Now the interesting bit; despite this, the Anderson’s low freeboard aft and my chum pulling me from the cockpit, it was a real struggle to get me back in.
I have a folding step on the transom near water level which has worked when swimming, but with the weight of my wet clothes it was a non-starter.
If I’d been alone my only hope would have been to swim to shore ( avoiding the soft mud ) a fair distance, in waves and significant tide.
I might quite easily have died, off the sheltered mooring in a few feet of water – take note please !
The life jacket would have made swimming quite hard, that and the fact I collected quite a few scrapes and bruises makes me think a buoyancy aid, easier to swim in and with it's protective 'body armour' effect may be better; but one would lose the very important harness eye.
If this had been offshore, maybe the waves and the boat heeling might have made getting back in easier, but I’d sooner not try it.
The only solution I can think of is one of those rigid alloy boarding ladders which hooks over the coamings; I have a flexible plastic one but it’s useless, one’s feet shoot away under the boat.
To cover initial boarding this ladder would have to be carried to and fro in the dinghy, but they’re very light.
Last edited by Seajet; 06-05-11 at 11:31.
Anderson 22 Owners Association www.anderson22class.co.uk
Very frightening. The shift from fun to acute danger can be alarmingly quick, and in anything but high summer, the cold is crippling. The idea of swarming up an anchor chain when you're up to the ears in ten-centigrade brine, isn't realistic.
Maybe every yacht ought, (by a sort of "Yachtsmen's Code"), to have a hand-line that dangles visibly but unobstructively over the side, so that pulling on it breaks threads that retain some sort of ladder.

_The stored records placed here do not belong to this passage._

-- ==== Sys2Proof/Tests/Slice0.lean ====
section
/-! SUPPORT. Tests of one step or one function on small values from the spec, and one witness for the hypotheses of each
obligation. -/

namespace Sys2Proof.Tests

open Sys2Proof.Machine

/-! ### Helpers -/

/-- The reset state with other counters, phase and fault. -/
def at_ (count length : Nat) (phase : Phase) (fault : Bool) (code : FaultCode) : State :=
  { State.reset with
    pendingCount := BitVec.ofNat 7 count, totalLength := BitVec.ofNat 64 length, phase := phase, fault := fault,
    faultCode := code }

/-- An open state. -/
def openAt (count length : Nat) : State := at_ count length .accumulating false .noFault

/-- FINALIZED without a fault. -/
def finalizedAt (length : Nat) : State := at_ 0 length .finalized false .noFault

/-- The state after INIT and "abc" (spec file 95, program P2). -/
def abcState : State := { openAt 3 3 with pending := [(0, 0x61), (1, 0x62), (2, 0x63)] }

/-- A state at which the host shows `i`. -/
def shown (s : State) (i : Instant) : State := { s with instants := [i] }

def hashAfter : Outcome → Option HashWords
  | .next s => some s.h
  | _ => none

def statusAfter : Outcome → Option (BitVec 5)
  | .next s => some s.status
  | _ => none

def pendingAfter : Outcome → Option (Memory × Nat × Nat)
  | .next s => some (s.pending, s.pendingCount.toNat, s.totalLength.toNat)
  | _ => none

/-! ### Well-formedness: an ill-formed term for each check -/

theorem test_wf_commandNumber : commandNumberWf 0x3FF = true ∧ commandNumberWf 0x400 = false := by decide
theorem test_wf_every_instr :
    Instr.init.wf = true ∧ (Instr.absorb 0xFF).wf = true ∧ Instr.finalize.wf = true ∧ Instr.rsvd.wf = true := by decide
theorem test_wf_absorb : (Line.absorb 255).wf = true ∧ (Line.absorb 256).wf = false := by decide
theorem test_wf_absorbs : (Line.absorbs ['a']).wf = true ∧ (Line.absorbs [Char.ofNat 0xE9]).wf = false := by decide
theorem test_wf_absorbx :
    (Line.absorbx ['6', '1']).wf = true ∧ (Line.absorbx ['6']).wf = false ∧ (Line.absorbx ['6', 'g']).wf = false := by
  decide
theorem test_wf_absorbn : (Line.absorbn 0x61 0).wf = true ∧ (Line.absorbn 256 0).wf = false := by decide
theorem test_wf_hash : (Line.hash []).wf = true ∧ (Line.hash [Char.ofNat 0x80]).wf = false := by decide
theorem test_wf_readStatus : (Line.readStatus 0x11).wf = true ∧ (Line.readStatus 32).wf = false := by decide
theorem test_wf_readDigest :
    (Line.readDigest (List.replicate 64 'f')).wf = true ∧ (Line.readDigest (List.replicate 63 'f')).wf = false
    ∧ (Line.readDigest (List.replicate 64 'x')).wf = false := by decide

/-! ### Decoding: words written out bit by bit from R46 and R47 -/

theorem test_decode_init : decode 0b0000000000#10 = .ok .init := rfl
theorem test_decode_init_data : decode 0b0011111111#10 = .ok .init := rfl
theorem test_decode_absorb : decode 0b0101100001#10 = .ok (.absorb 0x61) := rfl
theorem test_decode_absorb_top : decode 0b0110000000#10 = .ok (.absorb 0x80) := rfl
theorem test_decode_finalize : decode 0b1000000000#10 = .ok .finalize := rfl
theorem test_decode_finalize_data : decode 0b1011111111#10 = .ok .finalize := rfl
theorem test_decode_rsvd : decode 0b1100000000#10 = .ok .rsvd := rfl
theorem test_decode_rsvd_data : decode 0b1110100101#10 = .ok .rsvd := rfl
theorem test_decode_too_wide : decodeNumber 0x400 = .error (.tooWide 0x400) := rfl
theorem test_decodeTableWord :
    decodeTableWord 16 0x161 = some (.absorb 0x61) ∧ decodeTableWord 10 0x3FF = some .rsvd
    ∧ decodeTableWord 16 0x400 = none := by decide
/-- R53: the words assemblers write. -/
theorem test_encode :
    encode .init = 0x000 ∧ encode (.absorb 0x61) = 0x161 ∧ encode .finalize = 0x200 ∧ encode .rsvd = 0x300 := by decide

/-! ### The four commands, one step each -/

/-- Spec file 95, P6: INIT clears the fault. -/
theorem test_init_clears_fault :
    statusAfter (exec .init (at_ 1 1 .accumulating true .illegalCmd)) = some 0x00 := by decide +kernel
/-- R85: H takes IV whatever it was. -/
theorem test_init_hash :
    hashAfter (exec .init { openAt 0 0 with h := Vector.replicate 8 0 }) = some iv := by decide +kernel
/-- R79's corner case, through ABSORB of the 64th byte of an all-zero block. -/
theorem test_absorb_fills_zero_block :
    hashAfter (exec (.absorb 0x00) (openAt 63 63)) =
      some #v[0xDA5698BE, 0x17B9B469, 0x62335799, 0x779FBECA, 0x8CE5D491, 0xC0D26243, 0xBAFEF9EA, 0x1837A9D8] := by
  decide +kernel
/-- Spec file 95, P2: the digest of "abc". -/
theorem test_finalize_abc :
    hashAfter (exec .finalize abcState) =
      some #v[0xBA7816BF, 0x8F01CFEA, 0x414140DE, 0x5DAE2223, 0xB00361A3, 0x96177A9C, 0xB410FF61, 0xF20015AD] := by
  decide +kernel
/-- Spec file 95, P5b: FINALIZE twice. -/
theorem test_finalize_twice : statusAfter (exec .finalize (finalizedAt 0)) = some 0x0B := by decide +kernel
/-- Spec file 95, P6. -/
theorem test_rsvd_accumulating : statusAfter (exec .rsvd (openAt 1 1)) = some 0x06 := by decide +kernel
/-- Spec file 95, P6b. -/
theorem test_rsvd_finalized : statusAfter (exec .rsvd (finalizedAt 0)) = some 0x07 := by decide +kernel
/-- Spec file 95, P7: the byte that still fits and the one that does not. -/
theorem test_absorb_limit :
    pendingAfter (exec (.absorb 0xAA) (openAt 62 (2 ^ 61 - 2))) = some ([(62, 0xAA)], 63, 2 ^ 61 - 1)
    ∧ statusAfter (exec (.absorb 0xBB) (openAt 63 (2 ^ 61 - 1))) = some 0x0E := by decide +kernel
/-- Spec file 95, P8: the reset event in the middle of a message. -/
theorem test_reset_event : statusAfter (step (shown abcState Instant.resetRequest)) = some 0x00 := by decide +kernel
/-- A presented word runs as the first command after reset. -/
theorem test_withFetchWord :
    pendingAfter (step (State.reset.withFetchWord 10 0x161)) = some ([(0, 0x61)], 1, 1) := by decide +kernel

/-! ### Views and the text form -/

/-- R50: the six values. -/
theorem test_status_values :
    (openAt 1 1).status = 0b00000 ∧ (finalizedAt 1).status = 0b10001
    ∧ (at_ 1 1 .accumulating true .illegalCmd).status = 0b00110 ∧ (at_ 0 1 .finalized true .illegalCmd).status = 0b00111
    ∧ (at_ 0 1 .finalized true .protocol).status = 0b01011
    ∧ (at_ 0 0 .accumulating true .lenOverflow).status = 0b01110 := by decide
/-- R51: H[0] stands at the most significant end. -/
theorem test_digest_order : digestByte (digestOf iv) 0 = 0x6A ∧ digestByte (digestOf iv) 31 = 0x19 := by decide
/-- R53: reading lines. -/
theorem test_parse_absorb :
    parseLine ['A', 'B', 'S', 'O', 'R', 'B', ' ', Char.ofNat 39, 'a', Char.ofNat 39, ' ', '#', 'x']
      = some (some (.absorb 0x61)) := by decide
/-- Log entry 13: a quoted character without an ASCII code is refused; the last one with a code is not. -/
theorem test_parse_not_ascii :
    parseLine ['A', 'B', 'S', 'O', 'R', 'B', ' ', Char.ofNat 39, Char.ofNat 0xE9, Char.ofNat 39] = none
    ∧ parseLine ['A', 'B', 'S', 'O', 'R', 'B', ' ', Char.ofNat 39, Char.ofNat 127, Char.ofNat 39]
      = some (some (.absorb 127)) := by decide
/-- Log entry 13: ABSORBX takes at least one pair of digits. -/
theorem test_parse_absorbx :
    parseLine ['A', 'B', 'S', 'O', 'R', 'B', 'X', ' ', '6', '1'] = some (some (.absorbx ['6', '1']))
    ∧ parseLine ['A', 'B', 'S', 'O', 'R', 'B', 'X'] = none := by decide
theorem test_parse_absorbn :
    parseLine ['A', 'B', 'S', 'O', 'R', 'B', 'N', ' ', '0', 'x', '6', '1', ',', ' ', '1', '2']
      = some (some (.absorbn 0x61 12)) := by decide
theorem test_parse_comment : parseLine ['#', ' ', 'x'] = some none ∧ parseLine ['I', 'N', 'I', 'X'] = none := by decide
/-- R53: HASH "a". -/
theorem test_words_hash : (Line.hash ['a']).words = [0x000, 0x161, 0x200] := by decide

/-! ### Witnesses: the hypotheses of each obligation are met -/

theorem openAt_open_0 : (openAt 0 0).Open := ⟨by decide, by decide, by decide⟩
theorem openAt_open_55 : (openAt 55 55).Open := ⟨by decide, by decide, by decide⟩
theorem openAt_open_56 : (openAt 56 56).Open := ⟨by decide, by decide, by decide⟩
theorem openAt_open_63 : (openAt 63 63).Open := ⟨by decide, by decide, by decide⟩
theorem abc_open : abcState.Open := ⟨by decide, by decide, by decide⟩

theorem test_witness_DecodeEncodeRoundTrip :
    (Instr.absorb 0xFF).wf = true ∧ decode 0x2FF = .ok .finalize ∧ encode (.absorb 0) = encode (.absorb 0) :=
  ⟨rfl, rfl, rfl⟩

theorem test_witness_EveryWordDecodesByItsOpField :
    opField 0x0FF = 0b00#2 ∧ opField 0x100 = 0b01#2 ∧ opField 0x2FF = 0b10#2 ∧ opField 0x3A5 = 0b11#2
    ∧ 0x300 ≤ (0x300 : CommandWord).toNat ∧ 0x300 ≤ (0x3FF : CommandWord).toNat := by decide

theorem test_witness_WrittenWordsDecode : 2 ^ 10 ≤ 0x400 ∧ 2 ^ 10 ≤ 0xFFFF := by decide

theorem test_witness_PseudoCommandsExpandToAbsorbs :
    (Line.absorbs ['a', Char.ofNat 127]).wf = true ∧ (Line.absorbx ['f', 'F']).wf = true
    ∧ (Line.absorbn 255 0).wf = true ∧ 255 < 256 ∧ (Line.hash ['a', Char.ofNat 127]).wf = true ∧ 2 * 0 + 1 < ['f', 'F'].length := by decide

theorem test_witness_StepRunsTheAcceptedCommand :
    ∃ rest, (shown abcState (Instant.offer 0x2FF)).instants
      = { rst := false, cmdValid := true, cmdReady := true, cmd := 0x2FF } :: rest ∧ decode 0x2FF = .ok .finalize :=
  ⟨[], rfl, rfl⟩

theorem test_witness_UnacceptedWordHasNoEffect :
    (∃ (i : Instant) (rest : List Instant), (shown abcState i).instants = i :: rest ∧ i.rst = false ∧ i.cmdValid = false)
    ∧ (∃ (i : Instant) (rest : List Instant),
      (shown abcState i).instants = i :: rest ∧ i.rst = false ∧ i.cmdValid = true ∧ i.cmdReady = false)
    ∧ State.reset.instants = [] :=
  ⟨⟨{ rst := false, cmdValid := false, cmdReady := true, cmd := 0 }, [], rfl, rfl, rfl⟩,
    ⟨{ rst := false, cmdValid := true, cmdReady := false, cmd := 0x161 }, [], rfl, rfl, rfl, rfl⟩, rfl⟩

/-- The request comes together with a command that would be accepted. -/
theorem test_witness_ResetOverridesEverything :
    ∃ (i : Instant) (rest : List Instant), (shown abcState i).instants = i :: rest ∧ i.rst = true
      ∧ i.cmdValid = true ∧ i.cmdReady = true :=
  ⟨{ rst := true, cmdValid := true, cmdReady := true, cmd := 0x161 }, [], rfl, rfl, rfl, rfl⟩

/-- FINALIZE, then a reset request. -/
theorem test_witness_ResetAbandonsTheCommand :
    ∃ s t : State, s.instants = { rst := false, cmdValid := true, cmdReady := true, cmd := 0x200 } ::
        Instant.resetRequest :: [] ∧ Instant.resetRequest.rst = true ∧ step s = .next t ∧ t.phase = .finalized :=
  ⟨{ abcState with instants := [Instant.offer 0x200, Instant.resetRequest] }, _, rfl, rfl,
    execFinalize_of_open ⟨rfl, rfl, by decide⟩, (State.finished_fields _).2.2.1⟩

/-- The states the command may have reached. -/
theorem test_witness_ResetAbandonsTheCommand_reached :
    ∃ reached : State, reached.instants = Instant.resetRequest :: [] ∧ reached.h ≠ iv :=
  ⟨{ abcState with h := Vector.replicate 8 0, instants := [Instant.resetRequest] }, rfl, by decide +kernel⟩

theorem test_witness_InitLeavesResetValues :
    ∃ t u, exec .init abcState = .next t ∧ exec .init t = .next u := ⟨_, _, rfl, rfl⟩

theorem test_witness_RsvdRaisesIllegalCmd :
    (openAt 0 0).fault = false ∧ (openAt 0 0).isEmpty = true ∧ (at_ 0 0 .finalized true .protocol).fault = true
    ∧ ∃ t, exec .rsvd (openAt 0 0) = .next t := ⟨rfl, by decide, rfl, _, rfl⟩

theorem test_witness_FaultedEngineIgnoresCommands :
    (at_ 0 0 .finalized true .protocol).fault = true ∧ Instr.rsvd ≠ .init
    ∧ Instr.init ∉ [Instr.absorb 0x61, .finalize, .rsvd] := by decide

/-- A reset request together with a command that would be accepted. -/
theorem test_witness_ChecksComeInOrder :
    ∃ (i : Instant) (rest : List Instant), (shown abcState i).instants = i :: rest ∧ i.rst = true :=
  ⟨{ rst := true, cmdValid := true, cmdReady := true, cmd := 0x200 }, [], rfl, rfl⟩

theorem test_witness_ProtocolViolationFaults :
    (finalizedAt (2 ^ 61 - 1)).phase = .finalized ∧ (finalizedAt (2 ^ 61 - 1)).fault = false
    ∧ ∃ t, Instr.rsvd ≠ .init ∧ exec .rsvd (finalizedAt (2 ^ 61 - 1)) = .next t := ⟨rfl, rfl, _, by decide, rfl⟩

theorem test_witness_LengthLimitFaults :
    (openAt 63 (2 ^ 61 - 1)).phase = .accumulating ∧ (openAt 63 (2 ^ 61 - 1)).fault = false
    ∧ (openAt 63 (2 ^ 61 - 1)).totalLength.toNat = 2 ^ 61 - 1
    ∧ ∃ t, exec (.absorb 0xBB) (openAt 63 (2 ^ 61 - 1)) = .next t := by
  refine ⟨rfl, rfl, by decide, ?_⟩
  rcases execAbsorb_cases 0xBB (openAt 63 (2 ^ 61 - 1)) with h | h | h | h | h
  · exact ⟨_, h.2⟩
  · exact ⟨_, h.2.2⟩
  · exact ⟨_, h.2.2.2⟩
  · exact ⟨_, h.2.2⟩
  · exact absurd h.2.2.2.1 (by decide)

/-- One command for each of the three faults. -/
theorem test_witness_FaultsArePrecise :
    (∃ t, exec .rsvd (openAt 1 1) = .next t ∧ (openAt 1 1).fault = false ∧ t.fault = true)
    ∧ (∃ t, exec .finalize (finalizedAt 1) = .next t ∧ (finalizedAt 1).fault = false ∧ t.fault = true)
    ∧ ∃ t, exec (.absorb 0xBB) (openAt 63 (2 ^ 61 - 1)) = .next t ∧ (openAt 63 (2 ^ 61 - 1)).fault = false
      ∧ t.fault = true := by
  refine ⟨⟨_, rfl, rfl, rfl⟩, ⟨_, rfl, rfl, rfl⟩, ?_⟩
  rcases execAbsorb_cases 0xBB (openAt 63 (2 ^ 61 - 1)) with h | h | h | h | h
  · exact absurd h.1 (by decide)
  · exact absurd h.2.1 (by decide)
  · exact ⟨_, h.2.2.2, rfl, rfl⟩
  · exact absurd h.2.1 (by decide)
  · exact absurd h.2.2.2.1 (by decide)

/-- By INIT and by reset, from a fault and from FINALIZED. -/
theorem test_witness_OnlyInitOrResetRecovers :
    (∃ t, exec .init (at_ 0 1 .finalized true .protocol) = .next t ∧ t.fault = false)
    ∧ (∃ t, exec .rsvd (at_ 0 1 .finalized true .protocol) = .next t ∧ Instr.rsvd ≠ .init)
    ∧ (∃ t, step (shown (at_ 0 1 .finalized true .protocol) Instant.resetRequest) = .next t ∧ t.fault = false)
    ∧ ∃ t, step (shown (finalizedAt 1) (Instant.offer 0x000)) = .next t ∧ t.phase = .accumulating :=
  ⟨⟨_, rfl, rfl⟩, ⟨_, rfl, by decide⟩, ⟨_, rfl, rfl⟩, ⟨_, rfl, rfl⟩⟩

/-- A state outside the invariants, where ABSORB and FINALIZE stop. -/
theorem test_witness_StopsOnlyOutsideTheBuffer :
    exec .finalize (openAt 64 64) = .fault .pendingIndexOutOfRange
    ∧ 64 ≤ (openAt 64 64).pendingCount.toNat ∧ (openAt 64 64).totalLength.toNat ≠ 2 ^ 61 - 1 := by
  refine ⟨?_, by decide, by decide⟩
  rcases execFinalize_cases (openAt 64 64) with h | h | h | h
  · exact absurd h.1 (by decide)
  · exact absurd h.2.1 (by decide)
  · exact absurd h.1.room (by decide)
  · exact h.2.2.2

theorem test_witness_AbsorbAppendsOneByte :
    (at_ 0 0 .finalized true .protocol).fault = true
    ∧ ((finalizedAt 1).fault = false ∧ (finalizedAt 1).phase = .finalized)
    ∧ ((openAt 63 (2 ^ 61 - 1)).fault = false ∧ (openAt 63 (2 ^ 61 - 1)).phase = .accumulating
      ∧ (openAt 63 (2 ^ 61 - 1)).totalLength.toNat = 2 ^ 61 - 1)
    ∧ ((openAt 63 63).Open ∧ (openAt 63 63).totalLength.toNat ≠ 2 ^ 61 - 1)
    ∧ ((openAt 62 (2 ^ 61 - 2)).Open ∧ (openAt 62 (2 ^ 61 - 2)).totalLength.toNat ≠ 2 ^ 61 - 1
      ∧ (openAt 62 (2 ^ 61 - 2)).pendingCount.toNat < 63) :=
  ⟨rfl, ⟨rfl, rfl⟩, ⟨rfl, rfl, by decide⟩, ⟨openAt_open_63, by decide⟩,
    ⟨⟨by decide, by decide, by decide⟩, by decide, by decide⟩⟩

The principle would of course be that no assistance is required from on board the yacht. I hate rope-ladders, too, but some form of telescopic tubing between the rungs might allow a stiff frame to live in a compact collapsible bag on deck, secured so the ladder extends and slides overboard to a point that the average swimmer can make use of.
Maybe a short length of shock-cord too, so the swimmer isn't concussed by the bottom rung as the thing slides off the deck.
I expect such a thing already exists? If not...well, you read it here, first! Patent pending...
Last edited by dancrane; 06-05-11 at 12:28.